GUID,householdsTotal,noHeating,yearBuilt,mobHome,oneParent,onePerson,noCar,noInternet,priWater
4c07d11e-11d3-851d-e053-ca3ca8c0ca7f,129,1,27,1,14,23,5,23,113
4c07d11e-123a-851d-e053-ca3ca8c0ca7f,114,2,22,0,6,19,7,23,85
4c07d11e-14b1-851d-e053-ca3ca8c0ca7f,139,0,10,1,22,20,7,16,10
4c07d11e-14b2-851d-e053-ca3ca8c0ca7f,103,0,19,0,6,20,1,15,42
4c07d11d-f709-851d-e053-ca3ca8c0ca7f,83,2,21,0,9,20,1,21,61
4c07d11e-1237-851d-e053-ca3ca8c0ca7f,114,1,32,0,8,23,3,27,29


## Percentages

The raw data is not suitable for use within the vulnerabiltiy assessment. It needs to be normalised based on the number of people/households within each small area. Therefore, the data is converted to percentages based on the total persons/households within each small area.

### Persons Percentages

In [7]:
#PERSONS DATA

#Copy the data
personsDataPct <- personsData

#Calculate the percentages for each of the relevant columns - starting at the 4th column
for(col in names(personsDataPct)[3:personsDataColLength]) {
  personsDataPct[paste0(col, "_pct")] = (personsDataPct[col] / personsDataPct$populationTotal)*100
}

#remove the original data to leave only the percentages
personsDataPct <- personsDataPct[-c(2:personsDataColLength)]
# head(personsDataPct)

#output the data as a csv
write.csv(personsDataPct, "../1_InputData/1a_CensusData/persons/personsSmallAreaPctData2016.csv", row.names = FALSE)

### Household Percentages

In [8]:
#HOUSEHOLD DATA

#Copy the data
householdDataPct <- householdData

#Calculate the percentages for each of the relevant columns - starting at the 4th column
for(col in names(householdDataPct)[3:ncol(householdDataPct)]) {
  householdDataPct[paste0(col, "_pct")] = (householdDataPct[col] / householdDataPct$householdsTotal)*100
}

#remove the original data to leave only the percentages
householdDataPct <- householdDataPct[-c(2:householdDataColLength)]
# head(householdDataPct)

#output the data as a csv
write.csv(householdDataPct, "../1_InputData/1a_CensusData/household/householdSmallAreaNormalisedData2016.csv", row.names = FALSE)

## Z-Scores

The raw data is not suitable for use within the vulnerabiltiy assessment. It needs to be standardised. Therefore, the data is converted to z-scores.

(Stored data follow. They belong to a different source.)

/-- Settles O28: on its grid the channel shows the fade's sample, which `fadeAt_between` bounds by the two duties. -/
theorem fadeRunsOnItsGrid : Obligations.FadeRunsOnItsGrid := by
  rintro s t ch o e hs h ho he rfl
  have hinv : o.Inv := hs.out_inv o (List.mem_of_getElem? ho)
  obtain ⟨hrec, hops⟩ := timeStep_channel hs h ch
  rw [s.outAt_of_getElem? ho] at hrec hops
  refine ⟨fun hg => ?_, fun hg => ?_⟩
  · rw [channelTick_fade_off_grid _ ch hinv he hg] at hrec hops
    exact ⟨hrec, hops⟩
  · rw [channelTick_fade_due _ ch hinv he hg] at hrec hops
    refine ⟨by rw [hrec, fadeEval_o]; rfl, by rw [hops, fadeEval_ops, ← hrec]; rfl, fun hend => ?_, fun hrun => ?_⟩
    · rw [hrec, fadeEval_done (r := ChanRun.start o) _ ch hend]
      exact ⟨rfl, rfl⟩
    · obtain ⟨hmin, hmax⟩ := fadeAt_between s.cfg.rounding o hrun
      have hduty := dutyOf_toNat (hmax.trans (max_le hinv.fStart_le hinv.fEnd_le))
      rw [hrec, fadeEval_running (r := ChanRun.start o) _ ch hrun]
      exact ⟨he, hduty, hmin.trans_eq hduty.symm, hduty.trans_le hmax⟩

theorem exec_fade_of_ready {s : State} {ch : Chan} (hr : OutReady s ch) (hd : FadeDutiesOk s) :
    exec (.fade ch) s =
      .next (s.onOut ch (startFade s.cfg s.now (dutyOperand s.arg0) (dutyOperand s.arg1) s.arg2 ch)) := by
  obtain ⟨hbusy, hch, -⟩ := hr
  have hw : (Instr.fade ch).wellFormed s.cfg = true := decide_eq_true hch
  rw [exec_of_ready hbusy hw]
  exact if_pos hd

theorem dutyOperand_toNat {v : Word} (h : v.toNat ≤ 100) : (dutyOperand v).toNat = v.toNat := by
  rw [dutyOperand, BitVec.toNat_setWidth, Nat.mod_eq_of_lt (by omega)]

/-- Settles O22: the record and the operations of `startFade`. -/
theorem fadeStartsTheEngine : Obligations.FadeStartsTheEngine := by
  intro s ch hr h0 h1
  have ho := State.onOut_outAt_self s
    (startFade s.cfg s.now (dutyOperand s.arg0) (dutyOperand s.arg1) s.arg2 ch) hr.channel_lt
  rw [startFade_o, ChanRun.start_o] at ho
  refine ⟨_, exec_fade_of_ready hr ⟨h0, h1⟩, onOut_frame _ _ _, ?_, ?_, ?_, ?_, ?_⟩
  · rw [ho]
    exact dutyOperand_toNat h0
  · rw [ho]
    exact dutyOperand_toNat h1
  · rw [ho]
    dsimp only
    split
    · exact dutyOperand_toNat h1
    · exact dutyOperand_toNat h0
  · rw [ho]
  · rw [onOut_emitted, startFade_ops, startFade_o, ho]
    rfl

/-! ### Runs of time steps (R77, log 2) -/

/-- The run of `k` time steps from `s` ends in `u`, a state that meets the invariant, `k` time units later. -/
structure RunsTo (k : Nat) (s u : State) : Prop where
  run : timeRun k s = .next u
  inv : u.Inv
  schedule : u.schedule = []
  now : u.now = s.now + BitVec.ofNat 64 k

theorem RunsTo.zero {s : State} (hs : s.Inv) : RunsTo 0 s { s with schedule := [] } :=
  ⟨core_run_zero _, hs.of_sameCore rfl, rfl, (BitVec.add_zero _).symm⟩

theorem RunsTo.succ {k : Nat} {s u : State} (h : RunsTo k s u) : RunsTo (k + 1) s (advance u) where
  run := core_run_snoc h.run ((step_of_empty h.schedule).trans (timeStep_of_inv h.inv))
  inv := inv_advance h.inv
  schedule := h.schedule
  now := by
    rw [advance_now, h.now, BitVec.add_assoc, BitVec.ofNat_add]
    rfl

/-- What holds at the start of a run of time steps and is kept by each holds after the run, which never stops. -/
theorem timeRun_induction {s : State} (hs : s.Inv) {P : Nat → State → Prop} (h0 : P 0 { s with schedule := [] })
    (hstep : ∀ k u, RunsTo k s u → P k u → P (k + 1) (advance u)) (k : Nat) : ∃ u : State, RunsTo k s u ∧ P k u := by
  induction k with
  | zero => exact ⟨_, .zero hs, h0⟩
  | succ k ih =>
    obtain ⟨u, hrun, hP⟩ := ih
    exact ⟨advance u, hrun.succ, hstep k u hrun hP⟩

/-- From `s` to `t` the port grew, and channel `ch` kept its record and was told nothing. -/
def Quiet (ch : Chan) (s t : State) : Prop :=
  s.port <+: t.port ∧ t.outAt ch = s.outAt ch ∧ outOps ch (emitted s t) = []

theorem emitted_eq_append {s t u : State} (h₁ : s.port <+: t.port) (h₂ : t.port <+: u.port) :
    emitted s u = emitted s t ++ emitted t u := by
  obtain ⟨a, ha⟩ := h₁
  obtain ⟨b, hb⟩ := h₂
  rw [emitted_trans ha.symm hb.symm, emitted_of_port ha.symm, emitted_of_port hb.symm]

theorem Quiet.advance {ch : Chan} {s u : State} (hu : u.Inv) (h : Quiet ch s u) (he : (s.outAt ch).engine = .none)
    (hs : ¬ ((s.outAt ch).settle = true ∧ u.now + 1 = (s.outAt ch).settleDl)) : Quiet ch s (advance u) := by
  obtain ⟨hport, hrec, hops⟩ := h
  obtain ⟨hrec', hops'⟩ := advance_channel hu ch
  rw [hrec, channelTick_idle _ ch he hs] at hrec' hops'
  refine ⟨hport.trans (advance_port_prefix u), hrec', ?_⟩
  rw [emitted_eq_append hport (advance_port_prefix u), outOps_append, hops, hops']
  rfl

/-- Clearing the schedule is no event of the PSB. -/
theorem quiet_start (ch : Chan) (s : State) : Quiet ch s { s with schedule := [] } :=
  ⟨List.prefix_refl _, rfl, by simp [emitted]⟩

/-! ### After a STOP (R81, R99) -/

theorem exec_stop_of_ready {s : State} {ch : Chan} (hr : OutReady s ch) :
    exec (.stop ch) s = .next (s.onOut ch (doStop ch)) := by
  obtain ⟨hbusy, hch, -⟩ := hr
  have hw : (Instr.stop ch).wellFormed s.cfg = true := decide_eq_true hch
  exact exec_of_ready hbusy hw

/-- Settles O32: a stopped channel has no engine and, being IDLE, no settle delay, so each time step is quiet for it. -/
theorem stoppedChannelStaysQuiet : Obligations.StoppedChannelStaysQuiet := by
  intro s t ch k hs hr h
  have ht : t.Inv := (exec_cases h).inv hs
  cases (exec_stop_of_ready hr).symm.trans h
  have ho := State.onOut_outAt_self s (doStop ch) hr.channel_lt
  rw [doStop_o, ChanRun.start_o] at ho
  have heng : ((s.onOut ch (doStop ch)).outAt ch).engine = .none := by rw [ho]
  have hset : ((s.onOut ch (doStop ch)).outAt ch).settle = false := (outAt_inv ht ch).not_settle (.inl (by simp [ho]))
  obtain ⟨u, hrun, -, hrec, hops⟩ := timeRun_induction ht (P := fun _ u => Quiet ch (s.onOut ch (doStop ch)) u)
    (quiet_start ch _) (fun _ _ hrun hq => hq.advance hrun.inv heng (by simp [hset])) k
  exact ⟨u, hrun.run, hrec, hops⟩

/-! ### The settle delay of a WRITE (R78, R91, R140) -/

theorem exec_write_of_ready {s : State} {ch : Chan} {v : Bool} (hr : OutReady s ch) :
    exec (.write ch v) s = .next (s.onOut ch (doWrite s.now ch v)) := by
  obtain ⟨hbusy, hch, -⟩ := hr
  have hw : (Instr.write ch v).wellFormed s.cfg = true := decide_eq_true hch
  exact exec_of_ready hbusy hw

theorem lt_length_of_settle {s : State} {ch : Chan} (h : (s.outAt ch).settle = true) : ch.toNat < s.out.length := by
  by_contra hlt
  rw [State.outAt_eq, List.getElem?_eq_none (Nat.le_of_not_lt hlt)] at h
  cases h

theorem busy_of_settle {s : State} {ch : Chan} (h : (s.outAt ch).settle = true) : s.busy = true :=
  List.any_eq_true.2 ⟨_, s.outAt_mem (lt_length_of_settle h), h⟩

/-- A time step in which the one settling channel comes to its deadline ends BUSY: a channel that settles after the step settled
before it and had not come to its deadline. -/
theorem advance_not_busy {s : State} (hs : s.Inv) {ch : Chan} (hset : (s.outAt ch).settle = true)
    (hdl : s.now + 1 = (s.outAt ch).settleDl) : (advance s).busy = false := by
  refine List.any_eq_false.2 fun p hp hpset => ?_
  obtain ⟨i, hi, rfl⟩ := List.mem_mapIdx.1 hp
  obtain ⟨hold, hne, -⟩ := channelTick_settle hpset
  have hch : s.out[ch.toNat]? = some (s.outAt ch) := by
    simp [State.outAt_eq, List.getElem?_eq_getElem (lt_length_of_settle hset)]
  obtain rfl := hs.one_settle i ch.toNat _ _ (List.getElem?_eq_getElem hi) hch hold hset
  rw [s.outAt_of_getElem? (List.getElem?_eq_getElem hi)] at hdl
  exact hne hdl

/-- What a time step emits carries the new NOW (R130). -/
theorem mem_emitted_advance {s : State} {ch : Chan} {op : PinOp} (h : op ∈ outOps ch (emitted s (advance s))) :
    { time := s.now + 1, op := op } ∈ emitted s (advance s) := by
  have hem : emitted s (advance s) = stamp (s.now + 1) _ :=
    onEveryOut_emitted { s with now := s.now + 1 } (channelTick s.cfg.rounding (s.now + 1))
  rw [hem] at h ⊢
  rw [outOps_stamp] at h
  exact List.mem_map_of_mem (List.mem_of_mem_filter h)

/-- The time step in which a channel's settle delay ends (R78). -/
theorem advance_settle_due {s : State} (hs : s.Inv) {ch : Chan} (hset : (s.outAt ch).settle = true)
    (hdl : s.now + 1 = (s.outAt ch).settleDl) :
    (advance s).outAt ch = { s.outAt ch with level := true, settle := false } ∧
      outOps ch (emitted s (advance s)) = [.writeDigital ch true] := by
  have heng : (s.outAt ch).engine = .none := ((outAt_inv hs ch).settle_writing hset).2
  obtain ⟨hrec, hops⟩ := advance_channel hs ch
  rw [hrec, hops, channelTick_of_no_engine _ _ ch heng, settleExpiry_due (r := ChanRun.start (s.outAt ch)) ch ⟨hset, hdl⟩]
  exact ⟨rfl, rfl⟩

/-- `ofNat` tells apart times that are less than 2^64 apart. -/
theorem time_add_inj {now : Time} {m n : Nat} (hm : m < 2 ^ 64) (hn : n < 2 ^ 64) :
    now + BitVec.ofNat 64 m = now + BitVec.ofNat 64 n ↔ m = n := by
  rw [BitVec.add_right_inj, ← BitVec.toNat_inj, BitVec.toNat_ofNat, BitVec.toNat_ofNat, Nat.mod_eq_of_lt hm,
    Nat.mod_eq_of_lt hn]

/-- Before its deadline a settling channel is quiet. -/
theorem timeRun_settling {s : State} (hs : s.Inv) {ch : Chan} {m : Nat} (hset : (s.outAt ch).settle = true)
    (hdl : (s.outAt ch).settleDl = s.now + BitVec.ofNat 64 m) (hm : m < 2 ^ 64) {k : Nat} (hk : k < m) :
    ∃ u : State, RunsTo k s u ∧ Quiet ch s u := by
  have heng : (s.outAt ch).engine = .none := ((outAt_inv hs ch).settle_writing hset).2
  have hstep : ∀ k u, RunsTo k s u → (k < m → Quiet ch s u) → k + 1 < m → Quiet ch s (advance u) := by
    intro k u hrun hq hk
    have hnow : u.now + 1 = s.now + BitVec.ofNat 64 (k + 1) := hrun.succ.now
    refine (hq (by omega)).advance hrun.inv heng fun ⟨_, hdue⟩ => ?_
    rw [hdl, hnow, time_add_inj (by omega) hm] at hdue
    omega
  obtain ⟨u, hrun, hq⟩ := timeRun_induction hs (P := fun k u => k < m → Quiet ch s u) (fun _ => quiet_start ch s) hstep k
  exact ⟨u, hrun, hq hk⟩

/-- Settles O30: 19 quiet time steps, and the one that reaches the deadline. -/
theorem settleTakesTwentyTimeSteps : Obligations.SettleTakesTwentyTimeSteps := by
  intro s t ch hs hr hb h
  have ht : t.Inv := (exec_cases h).inv hs
  cases (exec_write_of_ready hr).symm.trans h
  have ho := State.onOut_outAt_self s (doWrite s.now ch true) hr.channel_lt
  rw [doWrite_of_settles (r := ChanRun.start (s.outAt ch)) ch ⟨hb, rfl⟩] at ho
  have hset : ((s.onOut ch (doWrite s.now ch true)).outAt ch).settle = true := by rw [ho]
  have hdl : ((s.onOut ch (doWrite s.now ch true)).outAt ch).settleDl = s.now + BitVec.ofNat 64 20 := by
    rw [ho]
    rfl
  refine ⟨fun k hk => ?_, ?_⟩
  · obtain ⟨u, hrun, -, hrec, hops⟩ := timeRun_settling ht hset hdl (by decide) hk
    exact ⟨u, hrun.run, busy_of_settle (hrec ▸ hset), hops⟩
  · obtain ⟨u, hrun, hport, hrec, hops⟩ := timeRun_settling ht hset hdl (by decide) (by decide : 19 < 20)
    have hnow : u.now + 1 = s.now + 20 := hrun.succ.now
    rw [← hrec] at hset hdl
    have hdue : u.now + 1 = (u.outAt ch).settleDl := hnow.trans hdl.symm
    obtain ⟨hrec', hops'⟩ := advance_settle_due hrun.inv hset hdue
    have hmem : .writeDigital ch true ∈ outOps ch (emitted u (advance u)) := by simp [hops']
    refine ⟨advance u, hrun.succ.run, advance_not_busy hrun.inv hset hdue, by rw [hrec'], ?_, ?_⟩ <;>
      rw [emitted_eq_append hport (advance_port_prefix u)]
    · rw [outOps_append, hops, hops']
      rfl
    · exact List.mem_append_right _ (hnow ▸ mem_emitted_advance hmem)

/-! ### A fade to its end (R88, R89, R90) -/

/-- The time units from a fade's start to its last sample: the first multiple of 100 at or after its duration (R88, R90). -/
def fadeLength (fDur : Word) : Nat := (fDur.toNat + 99) / 100 * 100

/-- The record of a fade that began as `o`, `k` time units into it: only the duty is left open while it runs. -/
def FadeRecord (o : OutCh) (k : Nat) (p : OutCh) : Prop :=
  if k < fadeLength o.fDur then p = { o with engine := .fade, duty := p.duty }
  else p = { o with engine := .none, duty := o.fEnd }

section
variable {o p : OutCh} {k : Nat}

theorem fadeRecord_running (h : k < fadeLength o.fDur) :
    FadeRecord o k p ↔ p = { o with engine := .fade, duty := p.duty } := by
  rw [FadeRecord, if_pos h]

theorem fadeRecord_ended (h : fadeLength o.fDur ≤ k) : FadeRecord o k p ↔ p = { o with engine := .none, duty := o.fEnd } := by
  rw [FadeRecord, if_neg (Nat.not_lt_of_le h)]
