-- ==== Sys2Proof/Syntax.lean ====
section
/-! DEFINITION. The commands of the module: one constructor of `Instr` for each row of spec/opcode_table.json, with its operands. -/

namespace Sys2Proof

/-- An entry of a request, command or admin ring: the 128 bytes of R477, byte 0 in bits [7:0] (R5), its CODE among them: a command is that of an
entry with its own CODE (R478). -/
abbrev Entry := BitVec 1024

/-- A Vopex packet (R444): the 32-byte header, byte 0 in bits [7:0], and the payload. -/
structure Packet where
  hdr : BitVec 256
  payload : List Byte
deriving DecidableEq, Repr

/-- How the fabric fails a transfer: a NACK by its STATUS, or no answer (R463, R618). -/
inductive FabFault where
  | key | closed | range | unmapped | gap | unreach | poison | timeout
deriving DecidableEq, Repr

/-- Memory errors that strike inside a step (R526, R527), and fabric transfers of Tier F units that fail inside it (R393, R463), each at a partition
virtual address; `seq` is one after another, as many as there are (R551). -/
inductive MemErr where
  | none
  | ce (va : Nat)
  | ue (va : Nat)
  | fab (va : Nat) (fault : FabFault)
  | seq (a b : MemErr)
deriving DecidableEq, Repr

/-- A reset of a port (R473, R585): through its PERST_Nn, which then is low, or through a Function Level Reset, a hot reset or the link's going down. -/
structure PortResetOp where
  port : Nat
  perst : Bool
deriving DecidableEq, Repr

/-- A lifecycle transition (R569): the entry, and the critical commands on other ports' admin rings that Husk meets while ZEROISING is 1 (R571). -/
structure LifecycleOp where
  entry : Entry
  meanwhile : List (Nat × Entry) := []
deriving DecidableEq, Repr

/-- A failure of the 54 V input (R588): whether it rose above its window and was disconnected, and the LIFECYCLE, by its port and entry, whose
zeroisation it cuts short (R572). -/
structure PowerCut where
  above : Bool
  amid : Option (Nat × Entry) := none
deriving DecidableEq, Repr

/-- An MCTP control message as it comes (R594): its bytes, and whether the PEC of its packet is right. -/
structure MctpRequest where
  bytes : List Byte
  pecOk : Bool := true
deriving DecidableEq, Repr

/-- A message whose next packet does not come (R594): the interface, and how many of its packets had come. -/
structure MctpCut where
  iface : Nat
  packets : Nat := 1
deriving DecidableEq, Repr

/-- What befalls a refill from a record inside its step (R463, R521, R523): a fabric failure of reading the record, and the cores that fail, each with its
cause, in order; the refill's spare fails under its coordinate. -/
structure RefillWork where
  fabric : Option FabFault := none
  fails : List (Nat × BitVec 3) := []
deriving DecidableEq, Repr

/-- A substitution (R520): the failed core's coordinate, and what befalls its refill. -/
structure SubstOp where
  core : Nat
  work : RefillWork := {}
deriving DecidableEq, Repr

/-- A guard pass (R239): its word, and the rows, by array, logical row and block row, whose latches fail their parity check while it runs (R88). -/
structure GuardOp where
  word : W64
  parity : List (Nat × Nat × Nat)
deriving DecidableEq, Repr

/-- A repeat of a tile (R127): the instruction in flight, and the rows, by array and logical row, whose latches fail their parity check at the swaps of
the repeat (R88). -/
structure RepeatOp where
  op : Nat
  parity : List (Nat × Nat)
deriving DecidableEq, Repr

/-- A queue of R287, or the exact unit, which has none. -/
inductive UnitId where
  | stream (k : Nat)
  | epi | tab | quant | guard | dma | sync | slot | sess | fab | vec | mem
deriving DecidableEq, Repr

/-- The guarded rings of R373. -/
inductive RingId where
  | streamed | output | seed | channel
deriving DecidableEq, Repr

/-- Whose handshake went unacknowledged (R309): an instruction's in flight, or a context's own. -/
inductive XiAgent where
  | op (id : Nat)
  | ctx (c : Nat)
deriving DecidableEq, Repr

/-- Who waits (R310, R329): a context, or a guarded ring of an instruction in flight. -/
inductive WaitAgent where
  | ctx (c : Nat)
  | ring (id : Nat) (r : RingId)
deriving DecidableEq, Repr

/-- A host ring (16, "Rings and entries"): a partition's request or command ring, or a port's admin ring. For CPL_HEAD and RING_CTL the
ring names the register block alone. -/
inductive RingName where
  | req (part : Nat)
  | cmd (part : Nat)
  | adm (port : Nat)
deriving DecidableEq, Repr

/-- A field of a host port's configuration space that R470 and R509 name: the mask bit and the pending bit of an MSI-X vector, the Completion Timeout
control, and the device state. -/
inductive ConfigField where
  | msixMask (vector : Nat)
  | msixPending (vector : Nat)
  | completionTimeout
  | powerState
deriving DecidableEq, Repr

/-- A register as an agent reaches it: a host port by its BAR0 offset (R472) or in its configuration space (R470), a management interface by block and
offset (R596), a context by its offset from CORE_BASE (R325). -/
inductive RegAgent where
  | port (n offset : Nat)
  | config (n : Nat) (field : ConfigField)
  | mgmt (iface block offset : Nat)
  | core (core ctx offset : Nat)
deriving DecidableEq, Repr
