/-- The next request of a core group is taken: it becomes ASSIGNED (R424). -/
def State.takeRequest (s : State) (g : Nat) : W64 × State :=
  match sget [] s.queues g with
  | [] => (0, s)
  | r :: rest =>
    let s := { s with queues := sput [] s.queues g rest }
    match s.request r with
    | none => (0, s)
    | some q =>
      let s := s.setRequest r { q with assigned := true, takenAt := (s.part q.part).prog.step.toNat }
      let s := match q.session with
        | some n =>
          let e := s.sessOf n
          s.setSess n { e with queued := e.queued - 1, assigned := e.assigned + 1 }
        | none => s
      (BitVec.ofNat 64 (bits r 0 14 + bits (q.session.getD 0) 0 18 * 2 ^ 14 + 2 ^ 63), s)

/-- SESS.NEXT (R359, R424). -/
def execSessNext (k c : Nat) (w : W64) (s : State) : Host.Outcome State Fault Refusal :=
  issue k c w (spells w 0xA3 0) (unitIssue s k .sess (
    let (v, t) := s.takeRequest (groupOf k)
    let t := t.setCore k ((t.core k).dropScalar c (fD w))
    .go (t.launch k c .sess 9 [] [.scalar (fD w) v] .plain))) s

/-! ### Hints (R396 to R400) -/

/-- Units of 64 KiB that a placement unit counts against the pin quota (R399). -/
def PUnit.pinCount (u : PUnit) : Nat := if u.sub then 1 else 32

/-- PIN_USED (R399). -/
def Mem.pinUsed (m : Mem) : Nat := (m.units.map fun e => if e.2.pinned then e.2.pinCount else 0).sum

/-- First addresses of the placement units that a range touches, ascending: subpages in the arena, pages elsewhere (R389, R396). -/
def unitBases (arena : Option (Nat × Nat)) (lo n : Nat) : List Nat :=
  if n = 0 then [] else
  (List.range' (lo / 2097152) ((lo + n - 1) / 2097152 - lo / 2097152 + 1)).flatMap fun pg =>
    let a := pg * 2097152
    let inArena := match arena with
      | some (b, pages) => decide (b ≤ a) && decide (a < b + pages * 2097152)
      | none => false
    if inArena then
      ((List.range 32).map fun i => a + 65536 * i).filter fun x => decide (x < lo + n) && decide (lo < x + 65536)
    else [a]

/-- One hint on one unit (R397); none when a PIN would pass the quota (R399). -/
def hintUnit (kind quota : Nat) (m : Mem) (base : Nat) (u : PUnit) : Option Mem :=
  match kind with
  | 0 =>
    if u.pinned then some m
    else if quota < m.pinUsed + u.pinCount then none
    else some (m.setUnit base { u with pinned := true })
  | 1 => some (m.setUnit base { u with pinned := false })
  | 2 => some (m.setUnit base { u with heat := 255, cold := false })
  | _ => some (m.setUnit base { u with heat := 0, cold := true })

/-- A hint on every unit of a list in order: the memory, the units skipped, and whether the pin quota stopped it. -/
def hintUnits (kind quota : Nat) (bases : List Nat) (m : Mem) (skips : Nat) : Mem × Nat × Bool :=
  match bases with
  | [] => (m, skips, false)
  | a :: rest =>
    match m.units.find? (·.1 == a) with
    | none => hintUnits kind quota rest m (skips + 1)
    | some (_, u) =>
      match hintUnit kind quota m a u with
      | none => (m, skips, true)
      | some m => hintUnits kind quota rest m skips

/-- SESS.HINT (R359, R396 to R399). -/
def execSessHint (k c : Nat) (w : W64) (s : State) : Host.Outcome State Fault Refusal :=
  let x := s.ctx k c
  let lo := (x.readS (fA w)).toNat
  let n := (x.readS (fB w)).toNat
  issue k c w (spells w 0xA4 0) (unitIssue s k .sess (
    if 2 ^ 48 < lo + n then .refuse fltArgRange
    else match s.partOf k with
    | none => .refuse fltArgRange
    | some p =>
      let b := s.part p
      let (m, skips, overs) := hintUnits (bits (fImm w) 0 3) b.grant.pinQuota (unitBases b.arena lo n) b.mem 0
      let t := s.setPart p { b.count 0x1034 skips with mem := m }
      let t := t.launch k c .sess 9 [] [] (if n = 0 then .empty else .plain)
      if overs then .go ((t.faultAt k c x.bind fltPinQuota).faultLast k) else .go t)) s

end Sys2Proof.Machine
end

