-- ==== Sys2Proof/Machine/Array.lean ====
section
/-! DEFINITION. The arrays: what a tile of ARR.STREAM or a block row of GUARD.RUN computes (04, 05, 08). -/

namespace Sys2Proof.Machine

/-! ### What the instruction fixed at issue -/

/-- A tile instruction as its tiles read it. -/
structure TCtx where
  k : Nat
  kind : TileKind
  w : W64
  d : TileDesc
  e : EpiDesc
  tm : TermDesc
  x : Opd
  y : Opd
  /-- Arrays whose words are still wanted, among those that the instruction does not mask. -/
  alive : List Nat
  oPos : Nat
  sPos : Nat
  cPos : Nat
  cEn : Bool
  yRing : Option GRing
  /-- What the instruction read once, at its start (R135, R136, R228). -/
  chans : List (BitVec 128)
  thetas : List Int
  wsums : List Int
  /-- Drops that the item may still count without a fault, when a limit is in force (R219). -/
  budget : Option Nat := none
  /-- The first operand as the shadow latches hold it, by array (R80). -/
  ahead : Option (List (Nat × Stat)) := none
deriving DecidableEq, Repr

def ringPos (r : Option GRing) : Nat :=
  match r with
  | some g => 32 * g.pos.toNat
  | none => 0

/-- Arrays whose latches have failed a parity check by tile `u` (R88). -/
def TileJob.lost (j : TileJob) (u : Nat) : List Nat := (j.parity.filter fun p => decide (p.2.2 ≤ u)).map (·.1)

/-- The fields that a job's captured words give at tile `u`. GUARD.RUN reads neither NEG nor TRANS_X nor PTOP (11, "Fields that each tile instruction
reads"): it streams its g planes (R239). -/
def TileJob.ctx (j : TileJob) (k u : Nat) : TCtx :=
  let d := { readTileDesc j.desc.toNat 0 with y0 := j.y0 }
  let guard := j.kind == .guard
  let d := if guard then { d with neg := 0, transX := false, order := true, pack := false } else d
  let aux := j.aux.toNat
  let xt := readTensor j.xt.toNat
  let yt := readTensor j.yt.toNat
  let spx := if tSpx j.word then readSparse (bits aux 256 128) else {}
  let spy := if tSpy j.word then readSparse (bits aux 384 128) else {}
  { k := k, kind := j.kind, w := j.word, d := d, e := readEpi j.epi.toNat, tm := termOf j.word aux
    x := { t := xt, trans := d.transX, sp := spx, top := xt.width }
    y := { t := yt, trans := d.transY, sp := spy
           top := if guard then bits (fImm j.word) 22 4 else (topPlanes yt.fmt d.ptop).getD yt.width }
    alive := d.arrays.filter fun a => !(j.lost u).contains a && !j.tdead.contains a
    oPos := ringPos j.oRing, sPos := ringPos j.sRing, cPos := ringPos j.cRing, cEn := j.cRing.isSome, yRing := j.yRing
    chans := j.chans, thetas := j.thetas, wsums := j.wsums, ahead := j.ahead }

def TCtx.int (T : TCtx) : Bool := intSlot T.x.t.fmt T.y.t.fmt
def TCtx.bin (T : TCtx) : Bool := T.y.t.fmt == 0
def TCtx.b (T : TCtx) : Nat := planesOf T.y.t.fmt
def TCtx.negOf (T : TCtx) (a : Nat) : Bool := bit T.d.neg a
/-- Stored rows latched into the stream's logical rows, in order. -/
def TCtx.rows (T : TCtx) : List Nat := subRows T.d.split (tStream T.w)

/-- The latches of the operand that a swap makes active, by key and value (R80). -/
abbrev LatchSet := List (Nat × BitVec 16)

/-- Why a tile writes no word. -/
inductive TileFail where
  | mem (f : MemFail)
  | skew | vary
deriving DecidableEq, Repr

def TileFail.code : TileFail → FaultCode
  | .mem f => f.code
  | .skew => fltScaleSkew
  | .vary => fltScaleVary

/-- What computing one tile gives. -/
structure TileOut where
  words : List OutWord := []
  /-- The tile writes no word, or the words after those of `words` are not written because the item's chaff limit is passed (R66, R125, R219). -/
  fail : Option TileFail := none
  chaffed : Bool := false
  /-- The row whose word overflows and the stationary block (R127), and how the tile stands for its repeat. -/
  ovrow : Option (Nat × Nat) := none
  overs : Option Overflow := none
  /-- Arrays in which an overflow could not be repeated (R129). -/
  failed : List Nat := []
  idle : Nat := 0
  skip : Nat := 0
  stops : Nat := 0
  /-- Elements dropped from groups, and packed positions out of order. -/
  drops : Nat := 0
  disorder : Nat := 0
  inf : Bool := false
  nan : Bool := false
  /-- The operands latched, in order. -/
  latched : List LatchSet := []
  /-- Stall cycles for shadow loads (R81), and the cycles streamed against the last operand. -/
  stall : Nat := 0
  run : Option Nat := none
deriving DecidableEq, Repr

Z-scores are:

>"A statistical measurement of a score's relationship to the mean (average value) in a group of scores. A Z-score of 0 means the score is the same as the mean (average value). A Z-score can be positive or negative, indicating whether it is above or below the mean and by how many standard deviations. Z-score standardisation represents the deviation of a raw score from its mean in standard deviation units." (Kazmierczak et al., 2015)

## Persons Z-scores

In [9]:
#PERSONS DATA

#Copy the data
personsDataZ <- personsDataPct

#Calculate the z scores for each of the relevant columns - starting at the 2nd column
for(col in names(personsDataZ)[2:ncol(personsDataZ)]) {
  personsDataZ[paste0(col, "_Z")] = scale(personsDataZ[col])
}


#remove the original data to leave only the z scores
personsDataZ <- personsDataZ[-c(2:ncol(personsDataPct))]
# summary(personsDataZ)
# head(personsDataZ)

# #output the data as a csv
write.csv(personsDataZ, "../1_InputData/1a_CensusData/persons/personsSmallAreaZData2016.csv", row.names = FALSE)

## Households Z-scores

In [10]:
#HOUSEHOLD DATA

#Copy the data
householdDataZ <- householdDataPct

#Calculate the z scores for each of the relevant columns - starting at the 3rd column
for(col in names(householdDataZ)[2:ncol(householdDataZ)]) {
  householdDataZ[paste0(col, "_Z")] = scale(householdDataZ[col])
}

#remove the original data to leave only the z scores
householdDataZ <- householdDataZ[-c(2:ncol(householdDataPct))]
# summary(householdDataZ)
# head(householdDataZ)

#output the data as a csv
write.csv(householdDataZ, "../1_InputData/1a_CensusData/household/householdSmallAreaZData2016.csv", row.names = FALSE)

## Combine Data

The persons level and household level data are then combined into a single CSV:

In [11]:
#Combine the RAW persons and household data
personsHouseholdDataCombined <- cbind(personsData,
                                       householdData[2:ncol(householdData)])

#output the data as a csv
write.csv(personsHouseholdDataCombined, "../1_InputData/1a_CensusData/censusData.csv", row.names = FALSE)

#Combine the % persons and household data
personsHouseholdPctDataCombined <- cbind(personsDataPct,
                                       householdDataPct[2:ncol(householdDataPct)])

#output the data as a csv
write.csv(personsHouseholdPctDataCombined, "../1_InputData/1a_CensusData/censusDataPercent.csv", row.names = FALSE)


#Combine the Z-score persons and household data
personsHouseholdZDataCombined <- cbind(personsDataZ,
                                       householdDataZ[2:ncol(householdDataZ)])

names(personsHouseholdZDataCombined) <- gsub("_pct_Z","",names(personsHouseholdZDataCombined))

#output the data as a csv
write.csv(personsHouseholdZDataCombined, "../1_InputData/1a_CensusData/censusDataZ.csv", row.names = FALSE)


**END**